Market
Roundup
- Citing steady growth and inflation, employment and business and consumer confidence, the FOMC as expected lifted Fed funds rate target by 25bps to range 0.75-1.00%. In her press conference, Fed chief Yellen said the move signals her view ‘the economy is doing well’. The dot-plot indication for future rate levels point to another two more rate hikes this year. As we expected US Treasuries have rallied and USD fell as players noted policymakers did not turn drastically more hawkish compared to their remarks pre-FOMC. And Yellen sought to ensure investors the Fed has not fully embarked on faster pace of tightening, signaling the Fed can tolerate inflation temporarily overshooting the 2.0% target as it balances growth and monetary policy. Fed funds futures trading is signaling only 13.3% probability of a hike at the next FOMC meeting on May 3, 2017.
- USD on relatively weaker footing post-FOMC. The DXY is now around 100.45 against 100.74 overnight and 101.25 last week. Again, we cite the tone from Fed policymakers who were not as hawkish as previously anticipated. US data were mixed. Retail sales grew 0.1% mom in Feb against 0.1% consensus, CPI was up 0.1% mom in Feb as but above zero growth consensus. The Empire manufacturing index fell to a reading of 16.4 in Mar against 15.0 consensus and 18.7 in Feb.
- The Ringgit would see gains today in reaction to the sharp dollar decline. The Fed remains and there would need to be significant progress on the Obamacare repeal and tax cuts for the expectation to move up. The certainty over the Feds stance for the time being should be a catalyst for currencies other than the dollar.
- Short tenor Malaysian government bonds were under pressure ahead of expected FOMC rate hike, with MYR remaining near 4.4500. There was net buying interest along the bellies of the curve, amid attractive levels after the recent sell-off, but sentiment did not trickle down to the front of the curve. MYR swap rates were mostly unchanged.
- THB government curve shifted in a bear-steepening move as yields on the longer than 9 years tenor rose 2-7bps. Upward pressure on yields was concentrated on 20-year tenor from increasing supply of LB366A – its auction saw long tail and average bidding level was higher at 3.472% or 7bps above previous day's closing. Main buyers remained insurance companies and pension funds, well absorbed with 1.38 bid-to-cover ratio.

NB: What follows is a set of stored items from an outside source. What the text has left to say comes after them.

-- ==== Sys2Proof/Machine/Raw.lean ====
section
/-! DEFINITION. Bytes of physical memory in canonical form, the configuration's free choices, clocks, the host's event
ring (29 R401, R416) and the capture buffer (23 R339, R343, R344). -/

namespace Sys2Proof.Machine

/-- What an unlisted byte of memory reads as (log 1). -/
def memDefault : Byte := 0

/-- One byte of physical memory. -/
def memByte (mem : List Host.Cell) (a : Nat) : Byte := tgetD memDefault mem a

/-- Physical memory with one byte written; a byte that an unlisted address reads as is not listed. -/
def memPut (mem : List Host.Cell) (a : Nat) (b : Byte) : List Host.Cell := tputD memDefault mem a b

/-- Physical memory with bytes written at rising addresses. -/
def memPuts (mem : List Host.Cell) (a : Nat) : List Byte → List Host.Cell
  | [] => mem
  | b :: r => memPuts (memPut mem a b) (a + 1) r

/-- The canonical form of memory: addresses strictly rising, no entry that an unlisted address reads as. -/
def Memory.wf (mem : List Host.Cell) : Bool := tsorted mem && mem.all (fun c => c.2 != memDefault)

/-- n bytes of physical memory from an address. -/
def memBytes (mem : List Host.Cell) (a n : Nat) : List Byte := (List.range n).map (fun i => memByte mem (a + i))

/-- A little-endian number from its bytes (R2). -/
def leNat : List Byte → Nat
  | [] => 0
  | b :: r => b.toNat + 256 * leNat r

/-- The n little-endian bytes of a number (R2). -/
def leBytes (n : Nat) (x : Nat) : List Byte := (List.range n).map (fun i => BitVec.ofNat 8 (x / 2 ^ (8 * i)))

/-- A little-endian number of n bytes in physical memory. -/
def memNat (mem : List Host.Cell) (a n : Nat) : Nat := leNat (memBytes mem a n)

/-- A write of the capture unit or of the lead is handed to memory, which takes it at the end of the step (R344, R401). -/
def rawStore (s : State) (a : Nat) (bs : List Byte) : State := { s with posted := s.posted ++ [(a, bs)] }

/-- The next free choice, of n (log 2): a number below n that nothing constrains, and the state that has taken it. -/
def choose (s : State) (n : Nat) : Nat × State := (Config.choice s.choices % n, { s with choices := s.choices + 1 })

/-- Requests of engines have completed in this step (23 R341). -/
def noteDone (s : State) (ds : List Done) : State := { s with done := s.done ++ ds }

/-- A fresh number of the model's own. -/
def freshId (s : State) : Nat × State := (s.fresh, { s with fresh := s.fresh + 1 })

/-- CYCLE of a die (R64). -/
def cycleOf (s : State) (die : Nat) : Nat := (tgetD 0 s.cycle die).toNat

/-- The die of a core (64 cores a die). -/
def dieOf (c : Nat) : Nat := c / 64

/-- The core of a warp. -/
def coreOf (k : Nat) : Nat := k / 64

/-- Clocks in a microsecond of the 3.0 GHz reference (R2, R64). -/
def usClocks : Nat := 3000

/-- A core's units. -/
def coreRec (s : State) (c : Nat) : Core := tgetD Core.empty s.cores c
/-- Replace a core's units. -/
def setCore (s : State) (c : Nat) (x : Core) : State := { s with cores := tput s.cores c x }
/-- A context's record. -/
def ctxRec (s : State) (n : Nat) : Ctx := tgetD Ctx.empty s.ctxs n
/-- Replace a context's record. -/
def setCtx (s : State) (n : Nat) (x : Ctx) : State := { s with ctxs := tput s.ctxs n x }
/-- A context descriptor (R384). -/
def descOf (s : State) (n : Nat) : BitVec 1024 := tgetD ctxDescReset s.ctxDesc n
/-- A command queue. -/
def queueRec (s : State) (q : Nat) : Queue := tgetD Queue.empty s.queues q
/-- Replace a command queue. -/
def setQueue (s : State) (q : Nat) (x : Queue) : State := { s with queues := tput s.queues q x }
/-- A hardware queue, by 8 * core + number. -/
def hwqRec (s : State) (k : Nat) : Hwq := tgetD Hwq.empty s.hwqs k
/-- Replace a hardware queue. -/
def setHwq (s : State) (k : Nat) (x : Hwq) : State := { s with hwqs := tput s.hwqs k x }
/-- A splicer context, by 8 * link + number. -/
def splRec (s : State) (k : Nat) : Splicer := tgetD Splicer.empty s.splicers k
/-- Replace a splicer context. -/
def setSpl (s : State) (k : Nat) (x : Splicer) : State := { s with splicers := tput s.splicers k x }
/-- A link. -/
def linkRec (s : State) (l : Nat) : Link := tgetD Link.empty s.links l
/-- Replace a link. -/
def setLink (s : State) (l : Nat) (x : Link) : State := { s with links := tput s.links l x }
/-- Replace a warp. -/
def setWarp (s : State) (k : Nat) (w : Warp) : State := { s with warps := tput s.warps k w }
/-- Replace a workgroup. -/
def setWg (s : State) (k : Nat) (g : Workgroup) : State := { s with wgs := tput s.wgs k g }
/-- Replace a grid. -/
def setGrid (s : State) (n : Nat) (g : Grid) : State := { s with grids := tput s.grids n g }

/-- The launch serial of a workgroup's grid. -/
def serialOf (wg : Nat) : Nat := wg / 2 ^ 64
/-- The grid of a workgroup. -/
def gridOfWg (s : State) (wg : Nat) : Option Grid := tget s.grids (serialOf wg)
/-- The context number of a workgroup. -/
def ctxOfWg (s : State) (wg : Nat) : Nat := ((gridOfWg s wg).map (·.ctx)).getD 0

/-- A field of a bit string by its high and low bit. -/
def field {n : Nat} (x : BitVec n) (hi lo : Nat) : Nat := (x.extractLsb' lo (hi - lo + 1)).toNat

/-- A bit string with one field replaced. -/
def setField {n : Nat} (x : BitVec n) (hi lo : Nat) (v : Nat) : BitVec n :=
  let m : BitVec n := BitVec.ofNat n ((2 ^ (hi - lo + 1) - 1) * 2 ^ lo)
  (x &&& ~~~m) ||| (BitVec.ofNat n (v % 2 ^ (hi - lo + 1) * 2 ^ lo))

/-- Continuity mode of a workgroup's grid (R316, R384): the descriptor value that the grid read. -/
def contOfWg (s : State) (wg : Nat) : Bool := ((gridOfWg s wg).map (fun g => g.desc.getLsbD 1)).getD false

/-- A context runs in continuity mode: some grid of it read CONT as 1 (R316). -/
def contCtx (s : State) (ctx : Nat) : Bool := s.grids.any (fun e => e.2.ctx == ctx && e.2.desc.getLsbD 1)

/-- The next free choice, of n, for an access of a context (R318; log 2). -/
def chooseIn (s : State) (ctx n : Nat) : Nat × State :=
  if contCtx s ctx then
    let c := ctxRec s ctx
    (Config.choice c.choices % n, setCtx s ctx { c with choices := c.choices + 1 })
  else choose s n

/-- The free choices that an access of a workgroup has before it: in continuity mode those of its context's rounds, so that two
runs which begin alike choose alike (21 R318; log 2). -/
def choiceBase (s : State) (wg : Nat) : Nat := if contOfWg s wg then (ctxRec s (ctxOfWg s wg)).choices else s.choices

/-- Free choices of a workgroup's access are taken. -/
def choicesTaken (s : State) (wg n : Nat) : State :=
  if contOfWg s wg then
    let c := ctxRec s (ctxOfWg s wg)
    setCtx s (ctxOfWg s wg) { c with choices := c.choices + n }
  else { s with choices := s.choices + n }

/-- The next free choice, of n, for an access of a workgroup. -/
def chooseFor (s : State) (wg n : Nat) : Nat × State := (Config.choice (choiceBase s wg) % n, choicesTaken s wg 1)

/-- RETIRED of a workgroup (R64). -/
def retiredOf (s : State) (wg : Nat) : Nat := ((tget s.wgs wg).map (·.retired)).getD 0

/-- The clock that a workgroup's waits count: CYCLE of the core's die, or RETIRED in continuity mode (R22, R152, R317). -/
def wgClock (s : State) (core wg : Nat) : Nat :=
  if contOfWg s wg then retiredOf s wg else cycleOf s (dieOf core)

/-- Hand something to the fabric or the host (log 7). -/
def sendOut (s : State) (kind : Nat) (fields : List Nat) (data : List Byte) : State :=
  { s with sent := s.sent ++ [⟨kind, fields, data⟩] }

/-- Kinds of `sent` that are no fabric packet: an interrupt vector, an SPDM reply, a host read's data. -/
def sentMsix : Nat := 16
def sentSpdm : Nat := 17
def sentRead : Nat := 18
def sentRefused : Nat := 19

/-- EN, VEC and SIZE of EVCFG (R416). -/
def evEn (s : State) : Bool := s.evCfg.getLsbD 31

/-- The physical address of a host address: the host region (DEDUCED, log 88; 11 R154, 29 R401). -/
def hostPa (a : Nat) : Nat := 2 ^ 56 + a % 2 ^ 55

/-- SIZE of the event ring, from 8 to 16: a value outside that range counts as the nearest in it (R416; DESIGN CHOICE, log
71). -/
def evSize (s : State) : Nat := max 8 (min 16 (field s.evCfg 4 0))

/-- Write an event to the host's ring, or drop and count it (R401, R416). -/
def hostEvent (s : State) (kind : Nat) (data : Nat) (ctx die : Nat) : State :=
  let size := evSize s
  let full := (s.evTail - s.evHead).toNat == 2 ^ size
  if !evEn s || full then
    { s with evLost := if s.evLost = BitVec.allOnes 32 then s.evLost else s.evLost + 1 }
  else
    let n := 2 ^ size
    let idx := s.evTail.toNat % n
    let phase := if s.evTail.toNat / n % 2 = 0 then 1 else 0
    let entry := phase + die * 2 ^ 42 + ctx * 2 ^ 44 + kind * 2 ^ 56 + data * 2 ^ 64 + cycleOf s die * 2 ^ 192
    let s := rawStore s (hostPa ((s.evBase.toNat / 4096) * 4096 + 32 * idx)) (leBytes 32 entry)
    let ring := s.evHead == s.evTail
    let s := { s with evTail := s.evTail + 1 }
    if ring then sendOut s sentMsix [field s.evCfg 15 8] [] else s

/-- A slate (R339). -/
def slate (serial wg thread kind type die core len : Nat) : Nat :=
  len + core * 2 ^ 6 + die * 2 ^ 12 + type * 2 ^ 14 + kind * 2 ^ 20 + thread % 2 ^ 32 * 2 ^ 24 +
    wg % 2 ^ 40 * 2 ^ 56 + serial % 2 ^ 32 * 2 ^ 96

/-- Capture states (R344, R417). -/
def capIdle : Nat := 0
def capRunning : Nat := 1
def capStopped : Nat := 2
def capFrozen : Nat := 3

/-- Put bytes into the capture ring at its next offset: in wrap mode the oldest are overwritten; in stop mode a record
that does not fit is dropped and counted (R344). -/
def capPut (s : State) (bs : List Byte) : State :=
  let size := 2 ^ (max 16 (min 30 (field s.capCfg 4 0)))
  let stopMode := s.capCfg.getLsbD 8
  if stopMode && decide (size < s.capOff + bs.length) then { s with capDropped := s.capDropped + 1 }
  else
    let base := s.capBase.toNat
    let room := size - s.capOff
    let s1 := rawStore s (base + s.capOff) (bs.take room)
    let s1 := if room < bs.length then rawStore s1 base (bs.drop room) else s1
    let off := s.capOff + bs.length
    { s1 with capOff := if stopMode then off else off % size }

/-- The filters of the capture let a record of a launch, a workgroup and a type through (R344, R417). -/
def capPasses (s : State) (serial wg type : Nat) : Bool :=
  (!s.capLaunch.getLsbD 32 || field s.capLaunch 31 0 == serial % 2 ^ 32) &&
    (!s.capWgLo.getLsbD 63 ||
      (decide (field s.capWgLo 39 0 ≤ wg % 2 ^ 40) && decide (wg % 2 ^ 40 ≤ field s.capWgHi 39 0))) &&
    s.capTypes.getLsbD type

/-- The bytes of a record: slate, TIME and payload. For a confidential context all but TIME, TYPE and LEN is sealed
(R339, R343, R346). -/
def recordBytes (s : State) (sl type die len : Nat) (payload : List Nat) (conf : Option Nat) : List Byte :=
  let z (place v : Nat) : Nat := match conf with
    | none => v
    | some c => Config.sealed c place v
  let sl := match conf with
    | none => sl
    | some _ => z 0 sl / 2 ^ 20 * 2 ^ 20 + type * 2 ^ 14 + z 0 sl / 2 ^ 6 % 2 ^ 8 * 2 ^ 6 + len
  let raw := leBytes 16 sl ++ leBytes 8 (cycleOf s die) ++ payload.flatMap (fun x => leBytes 8 (z 1 x))
  (raw ++ List.replicate (16 * len - raw.length) 0).take (16 * len)

/-- A record of the capture buffer, with what follows it: written while the capture runs, and dropped and counted while it
is stopped or frozen (R344). -/
def capRecordWith (s : State) (serial wg thread kind type die core : Nat) (payload : List Nat) (conf : Option Nat)
    (more : List Byte) : State :=
  let len := (3 + payload.length + 1) / 2
  if !capPasses s serial wg type then s
  else if s.capState = capRunning then
    capPut s (recordBytes s (slate serial wg thread kind type die core len) type die len payload conf ++ more)
  else if s.capState = capIdle then s
  else { s with capDropped := s.capDropped + 1 }

/-- A record of the capture buffer. -/
def capRecord (s : State) (serial wg thread kind type die core : Nat) (payload : List Nat) (conf : Option Nat) : State :=
  capRecordWith s serial wg thread kind type die core payload conf []

end Sys2Proof.Machine
end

Meanwhile, short- and medium tenor were relatively stable ahead of FOMC.
- IndoGB were traded up on the back of inflows and solid Feb trade balance data ($1.3 billion surplus). Market players looked eager to bid ahead of FOMC and BI meetings. BI is expected to keep the 7 day reverse repo rate unchanged at 4.75%. Market volume leaped to IDR18.3 trillion and dominated by bonds maturing in between 5 and 10 years and bonds maturing in over 10 years.